A Fluoxetina dificulta seu sono. Então, prescreve-se Clonazepam, o Rivotril da vida. O Clonazepam o deixa meio bobo ao acordar e reduz sua memória. Volta ao doutor.

Ele nota que você aumentou de peso. Aí, prescreve Sibutramina.

A Sibutramina o faz perder uns quilinhos, mas lhe dá uma taquicardia incômoda. Novo retorno ao doutor. Além da taquicardia, ele nota que você, além da “batedeira” no coração, também está com a pressão alta. Então, prescreve Losartana e Atenolol, este último para reduzir sua taquicardia.
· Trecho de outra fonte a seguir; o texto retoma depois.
-- ==== Sys2Proof/Machine/Packets.lean ====
section
/-!
DEFINITION. Sys2Proof/Machine/Packets.lean: packets that arrive at this device (R464, R526, R533 to R536): WRITE and FLAG through the
receive windows, re-shard writes, ACK and NACK, and the forwarding of packets for other devices.
-/

namespace Sys2Proof.Machine

/-! ## Receive windows (R534) -/

/-- Window w is enabled, admits what bit b of RX_WIN_A admits, and its source range holds a device. -/
def winAdmits (s : State) (b src w : Nat) : Bool :=
  let a := Tbl.get 0 s.fab.winA w
  let r := Tbl.get 0 s.fab.winR w
  bit a 63 && bit a b && decide (fld r 19 0 ≤ src) && decide (src ≤ fld r 39 20)

/-- First byte and size of window w. -/
def winRange (s : State) (w : Nat) : Nat × Nat := (fld (Tbl.get 0 s.fab.winA w) 47 12 * 4096, fld (Tbl.get 0 s.fab.winS w) 29 0 * 4096)

/-- The ranges that a source may reach with packets of the kind of bit b. -/
def admittedRanges (s : State) (b src : Nat) : List (Nat × Nat) := ((List.range 64).filter (winAdmits s b src)).map (winRange s)

/-- No byte of the range lies in the unbacked half of a unit-store window or in a save area (R45, R46). -/
def windowGuard (s : State) (a n : Nat) : Bool :=
  !(isUs a) || (cutRange 0x1000000 (n / 0x1000000 + 2) (a - usWin) n).all (fun p =>
    decide (p.1 % 0x1000000 + p.2 ≤ 0x800000) && offSave s (p.1 / 0x1000000) (p.1 % 0x1000000) (p.1 % 0x1000000 + p.2))

/-- A line or bank word of the range reads as poisoned: a line in its home slice by the copy there, anything else by its mark. (Log entry 55: DEDUCED.) -/
def targetPoison (s : State) (a n : Nat) : Bool :=
  if isHbm a then (granules 128 a n).any (fun b => addrFailed s b || (match lineOf s (b / 128) with
    | some l => l.poison
    | none => poisoned s b))
  else rawPoison s a n

/-- A window admits a WRITE (b = 62) or FLAG (b = 61) to its range (Table 14.5): a WRITE may lie in several that join. (Log entry 55: DEDUCED.) -/
def admitted (s : State) (b src a n : Nat) : Bool :=
  let rs := admittedRanges s b src
  (if b = 62 then inAreas rs 66 a (a + n) else rs.any (fun r => decide (r.1 ≤ a) && decide (a + n ≤ r.1 + r.2))) && windowGuard s a n

/-- An ACK of one record. -/
def ackPkt (dst tag n : Nat) : Pkt := { typ := 4, dst := dst, b := 1, data := leBytes 4 n ++ leBytes 4 tag }
def nackPkt (dst tag reason : Nat) : Pkt := { typ := 5, dst := dst, a := reason, b := BitVec.ofNat 64 tag }

/-- Performs or refuses a request (R536): it goes through the home slices or into the unit store, whole or not at all. `ok` says that a
window admitted it when it came in (R559). (Log entry 56: DESIGN CHOICE.) -/
def perform (s : State) (ok : Bool) (src a tag : Nat) (bs : List Byte) : State :=
  if !ok then originate (updFab s (fun f => { f with rxRefused := f.rxRefused + 1 })) (nackPkt src tag 1)
  else if targetPoison s a bs.length then originate (updFab s (fun f => { f with rxRefused := f.rxRefused + 1 })) (nackPkt src tag 2)
  else originate (devWrite s a bs 0 none).1 (ackPkt src tag bs.length)

/-! ## Re-shard writes (R464, R499) -/

/-- Counts what a re-shard write brought, for the turn whose target the set is, or for the set's receive. -/
def countTag (s : State) (v tag trans len n : Nat) : State :=
  match s.turns.find? (fun q => (q.2.st == .emitting || q.2.st == .gathering) && q.2.tgtSet == v) with
  | some q => updTurn s q.1 (fun t => { t with tags := tagGot t.tags tag trans len n, rxBytes := t.rxBytes + BitVec.ofNat 64 n })
  | none => receiveDone (updSet s v (fun x => { x with rxGot := tagGot x.rxGot tag trans len n })) v

def tagDone (s : State) (v tag : Nat) : Bool :=
  match s.turns.find? (fun q => (q.2.st == .emitting || q.2.st == .gathering) && q.2.tgtSet == v) with
  | some q => tagWhole q.2.tags tag
  | none => tagWhole (setOf s v).rxGot tag

/-- The stack engine performs an admitted write over its internal path; one for a tag that is whole is acknowledged and dropped. (Log entry 56: DESIGN CHOICE.) -/
def performReshard (s : State) (src a tag trans len : Nat) (data : List Byte) : State :=
  let n := data.length
  match setHolding s (a, n) with
  | none => originate s (nackPkt src tag 3)
  | some v =>
    if !(openTo s src v) then originate s (nackPkt src tag 3)
    else
      let s1 := if tagDone s v tag then s else countTag (rawWrite s a data).1 v tag trans len n
      originate s1 (ackPkt src tag n)

/-! ## Acknowledgements (R373, R374, R463, R536) -/

/-- The mover entry that owes its completion to a source tag, with its hart and queue. -/
def tagEntry (s : State) (src tag : Nat) : Option (Hart × Nat × MvEnt) :=
  match tagOf s tag with
  | none => none
  | some (k, q, seq) =>
    let t : Hart := .res (k / 4096) (k % 4096)
    match mvEntOf s t q seq with
    | none => none
    | some e => if e.dev = src ∧ e.tag = tag then some (t, q, e) else none

/-- n more bytes of an entry are performed at the peer; the transfers they end are retired. -/
def ackEntry (n : Nat) (e : MvEnt) : MvEnt :=
  let a := min e.total (e.acked + n)
  { e with acked := a, out := if e.kind == .remote then e.out.filter (fun y => decide (a < y.row)) else e.out }

/-- One record of an ACK. -/
def ackRecord (src : Nat) (s : State) (r : Nat × Nat) : State :=
  if r.1 < 4096 then planAck s src r.1 r.2
  else match tagEntry s src r.1 with
    | none => ackBytes s r.1 r.2
    | some (t, q, e) => settleHart (updMv (ackBytes s r.1 r.2) t q e.ent.seq (ackEntry r.2)) t

def execAckReceived (l : LinkHdr) (src : Nat) (tags counts : List Nat) (s : State) : Out :=
  .next (linkIn s l 4 (8 * tags.length) fun s => (tags.zip counts).foldl (ackRecord src) s)

/-- The sender's entry fails at once (R536); a refused plan entry holds its turn or stops its send (R464). A refused re-shard write of
a set-send leaves its entry unacknowledged, and the send stops by its time-out. -/
def execNackReceived (l : LinkHdr) (src tag reason : Nat) (s : State) : Out :=
  .next (linkIn s l 5 0 fun s =>
    if reason = 3 then
      (match planOwner s src tag with
       | some (.turn k) => failPlan s (.turn k) 3
       | _ => s)
    else match tagEntry s src tag with
      | none => s
      | some (t, q, e) =>
        (match hartCore s t with
         | none => s
         | some k => failRemote s t k q e))

/-! ## Forwarding (R521, R523, R526 to R528, R533) -/

/-- A packet that would pass the hop budget is dropped, with an event at most once per ms. -/
def hopDropped (s : State) (dst src : Nat) : State :=
  let s1 := updFab s (fun f => { f with hopDrop := f.hopDrop + 1 })
  if msPassed s s.fab.hopAt then
    updFab (raiseEv s1 0x0606 clsWarning 0 (dst * 2 ^ 20 + src)) (fun f => { f with hopAt := some s.time.now })
  else s1

/-- Log entry 56: DESIGN CHOICE. -/
def forward (s : State) (k : Pkt) : State :=
  if (routeOf s k.dst).isSome ∧ s.fab.hopBudget < k.hops + 1 then hopDropped s k.dst k.src
  else routePkt s { k with hops := k.hops + 1 }

/-! ## Packets as they come in (R527, R530)

A packet that has come in whole and in its link's order may still have to wait: an ORD packet for its place in its trunk's TSEQ order, any
packet for a store that cannot be reached now, and an ORD packet for an earlier one of its source that waits so. -/

/-- The store that a packet acts on cannot be reached now (R316, R564). -/
def rxBlocked (s : State) (c : Instr) : Bool :=
  match c with
  | .writeReceived _ _ a _ data => addrWaits s a || addrWaits s (a + data.length - 1)
  | .flagReceived _ _ a _ _ => addrWaits s a || addrWaits s (a + 7)
  | .reshardReceived _ _ a _ _ _ _ => addrWaits s a
  | .collOpen _ g _ _ _ => collWaits s g
  | .collJoin _ g _ _ _ _ _ _ _ _ _ => collWaits s g
  | .collVerdict _ g _ _ _ _ _ => collWaits s g
  | .collData _ g _ _ _ _ _ _ => collWaits s g
  | .collTrailer _ g _ _ _ _ _ _ _ _ _ => collWaits s g
  | .collDone _ g _ _ => collWaits s g
  | .collFinal _ g _ _ _ _ _ _ _ _ _ _ _ _ => collWaits s g
  | .collLeave _ g _ _ _ _ => collWaits s g
  | _ => false

/-- What a packet does where it is acted on. -/
def rxAct (s : State) (ok : Bool) (c : Instr) : State :=
  match c with
  | .writeReceived _ src a tag data => perform s ok src a tag data
  | .flagReceived _ src a tag v => perform s ok src a tag (leBytes 8 v.toNat)
  | .reshardReceived _ src a tag tn len data => performReshard s src a tag tn len data
  | .packetForward l typ hops dst src a b data =>
    if typ = 0 ∨ 6 < typ then missOnly s
    else forward s { typ := typ, ord := l.ord, vc1 := l.vc1, hops := hops, dst := dst, src := src, a := a, b := b, data := data }
  | .collOpen _ g src seq sig => onOpen g src seq sig s
  | .collJoin _ g src seq same diff ranks early earlyRank late lateRank =>
    onJoin g src seq { same := same, diff := diff, ranks := ranks, early := early, earlyRank := earlyRank, late := late, lateRank := lateRank } s
  | .collVerdict _ g src seq kind count ranks => onVerdict g src seq kind count ranks s
  | .collData _ g src seq chunk idx words counts => onData g src seq chunk idx words counts s
  | .collTrailer _ g src seq sum wsum hash nwovf wovf nwnan wnan => onTrailer g src seq ⟨sum, wsum, hash, nwovf, wovf, nwnan, wnan⟩ s
  | .collDone _ g src seq => onDone g src seq s
  | .collFinal _ g src seq code flags lag slow nnamed named nwovf wovf nwnan wnan0 =>
    onFinal g src seq { code := code, flags := flags, lag := lag, slow := slow, nnamed := nnamed, named := named, nwovf := nwovf, wovf := wovf
                        nwnan := nwnan, wnan0 := wnan0 } s
  | .collLeave _ g src seq rank flags => onLeave g src seq rank flags s
  | _ => s

/-- A packet waits: its store cannot be reached, or it is an ORD packet behind one of its source and destination that waits (R530). (Log entry 56: DESIGN CHOICE.) -/
def mustWait (s : State) (r : RxPkt) : Bool :=
  rxBlocked s r.c || (r.hdr.ord && s.fab.rxWait.any (fun q => q.hdr.ord && q.src == r.src && q.dst == r.dst))

/-- Acts on a packet, whose buffer frees, or keeps it waiting. (Log entry 56: DESIGN CHOICE.) -/
def tryRx (s : State) (r : RxPkt) : State :=
  if mustWait s r then updFab s (fun f => { f with rxWait := f.rxWait ++ [r] }) else rxAct (freeBuf s r.hdr r.typ r.n) r.ok r.c

/-- Acts on the waiting packets that need wait no more, oldest first. (Log entry 56: DESIGN CHOICE.) -/
def drainRx (s : State) : State := s.fab.rxWait.foldl tryRx (updFab s (fun f => { f with rxWait := [] }))

/-- The TSEQ that a trunk expects next; 65,536 where the next packet gives it. (Log entry 106: DESIGN CHOICE.) -/
def rxExpect (s : State) (t : Nat) : Nat := Tbl.get 0 s.fab.rxT t

/-- Goes on with the packets of a trunk that were held for the one before them. -/
def nextHeld : Nat → State → Nat → State
  | 0, s, _ => s
  | n + 1, s, t =>
    match s.fab.rxHold.find? (fun q => q.key == t && q.hdr.tseq % 65536 == rxExpect s t) with
    | none => s
    | some q =>
      let s1 := updFab s (fun f => { f with rxHold := f.rxHold.filter (fun z => z != q), rxT := Tbl.put f.rxT t ((q.hdr.tseq + 1) % 65536) })
      nextHeld n (tryRx s1 q) t

/-- A packet in its trunk's order (R527): one ahead of what the trunk expects is held; one behind it has been passed over and goes on. (Log entry 106: DESIGN CHOICE.) -/
def inTrunk (s : State) (r : RxPkt) : State :=
  let e := rxExpect s r.key
  if !r.hdr.ord then tryRx s r
  else if e < 65536 ∧ r.hdr.tseq % 65536 ≠ e then
    (if subMod 16 r.hdr.tseq e < 2 ^ 15 then updFab s (fun f => { f with rxHold := f.rxHold ++ [r] }) else tryRx s r)
  else
    nextHeld s.fab.rxHold.length (tryRx (updFab s (fun f => { f with rxT := Tbl.put f.rxT r.key ((r.hdr.tseq + 1) % 65536) })) r) r.key

/-- A packet of n payload bytes comes in (R517). The packets that wait are looked at first. -/
def takeRx (s : State) (l : LinkHdr) (c : Instr) (typ n src dst : Nat) (ok : Bool) : State :=
  if linkOk s l then
    inTrunk (drainRx (linkTake s l n)) { c := c, hdr := l, typ := typ, n := n, src := src, dst := dst, key := rxTrunk s l.port, ok := ok }
  else s

def execWriteReceived (l : LinkHdr) (src a tag : Nat) (data : List Byte) (s : State) : Out :=
  .next (takeRx s l (.writeReceived l src a tag data) 1 data.length src s.fab.devId (admitted s 62 src a data.length))

/-- A FLAG is one indivisible 8-byte write; a watching context wakes by WAKE_LINE_FIRE (R400). -/
def execFlagReceived (l : LinkHdr) (src a tag : Nat) (value : W64) (s : State) : Out :=
  .next (takeRx s l (.flagReceived l src a tag value) 2 8 src s.fab.devId (admitted s 61 src a 8))

def execReshardReceived (l : LinkHdr) (src a tag trans len : Nat) (data : List Byte) (s : State) : Out :=
  .next (takeRx s l (.reshardReceived l src a tag trans len data) 3 data.length src s.fab.devId true)

/-- A packet of a reserved type is discarded where it arrives (R521). A packet for this device is another command's (R526). -/
def execPacketForward (l : LinkHdr) (typ hops dst src a : Nat) (b : W64) (data : List Byte) (s : State) : Out :=
  .next (
    if dst = s.fab.devId ∧ typ ≠ 0 ∧ typ ≤ 6 then s
    else takeRx s l (.packetForward l typ hops dst src a b data) typ data.length src dst true)

/-- The next KEEPALIVE; the ACKSEQ owed within 200 ns of the last packet has gone by then (Table 14.2), and the lark domain looks at the
packets that wait. (Log entries 53: DESIGN CHOICE, 56: DESIGN CHOICE.) -/
def execKeepaliveSend (p : Nat) (s : State) : Out :=
  .next (
    if isUp s p then updPort (drainRx s) p (fun x => sendWord (sendAckseq { x with kaCount := (x.kaCount + 1) % 65536 }) 1 [x.kaCount])
    else s)

/-! ## Collective packets (Table 14.9) -/

/-- A COLL packet of a group, with a payload of n bytes. -/
def takeColl (s : State) (l : LinkHdr) (c : Instr) (src n : Nat) : State := takeRx s l c 6 n src s.fab.devId true

def execCollOpen (l : LinkHdr) (g src seq : Nat) (sig : W64) (s : State) : Out := .next (takeColl s l (.collOpen l g src seq sig) src 8)

def execCollJoin (l : LinkHdr) (g src seq same diff : Nat) (ranks : List Nat) (early : W64) (earlyRank : Nat) (late : W64) (lateRank : Nat)
    (s : State) : Out :=
  .next (takeColl s l (.collJoin l g src seq same diff ranks early earlyRank late lateRank) src 80)

def execCollVerdict (l : LinkHdr) (g src seq kind count : Nat) (ranks : List Nat) (s : State) : Out :=
  .next (takeColl s l (.collVerdict l g src seq kind count ranks) src (if kind = 0 then 0 else 40))

def execCollData (l : LinkHdr) (g src seq chunk : Nat) (idx : List Nat) (words : List (BitVec 128)) (counts : List Nat) (s : State) : Out :=
  .next (takeColl s l (.collData l g src seq chunk idx words counts) src (dataLen s g idx words counts))

def execCollTrailer (l : LinkHdr) (g src seq : Nat) (sum wsum : BitVec 128) (hash : W64) (nwovf : Nat) (wovf : List Nat) (nwnan : Nat)
    (wnan : List Nat) (s : State) : Out :=
  .next (takeColl s l (.collTrailer l g src seq sum wsum hash nwovf wovf nwnan wnan) src (if cOp (collOf s g).desc = 1 then 72 else 8))

def execCollDone (l : LinkHdr) (g src seq : Nat) (s : State) : Out := .next (takeColl s l (.collDone l g src seq) src 0)

def execCollFinal (l : LinkHdr) (g src seq code flags lag slow nnamed : Nat) (named : List Nat) (nwovf : Nat) (wovf : List Nat)
    (nwnan wnan0 : Nat) (s : State) : Out :=
  .next (takeColl s l (.collFinal l g src seq code flags lag slow nnamed named nwovf wovf nwnan wnan0) src 104)

def execCollLeave (l : LinkHdr) (g src seq rank flags : Nat) (s : State) : Out := .next (takeColl s l (.collLeave l g src seq rank flags) src 16)

end Sys2Proof.Machine
end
Você já está com 35 anos e toma: Fluoxetina, Clonazepam, Sibutramina, Losartana e Atenolol. E, aparentemente adequado, um “polivitamínico” é prescrito. Como o doutor não entende nada de vitaminas e minerais, manda que você compre um “Polivitamínico de A à Z” da vida, que serve para muito pouca coisa. Mas, na mídia, Luciano Huck disse que esse é ótimo. Você acreditou, e comprou. Lamento!

Já se vão R$ 350,00 por mês. Pode pesar no orçamento. O dinheiro a ser gasto em investimentos e lazer, escorre para o ralo da indústria farmacêutica. Você começa a ficar nervoso, preocupado e ansioso (apesar da Fluoxetina e do Clonazepam), pois as contas não batem no fim do mês. Começa a sentir dor de estômago e azia. Seu intestino fica “preso”. Vai a outro doutor. Prescrição: Omeprazol + Domperidona + “Laxante natural”.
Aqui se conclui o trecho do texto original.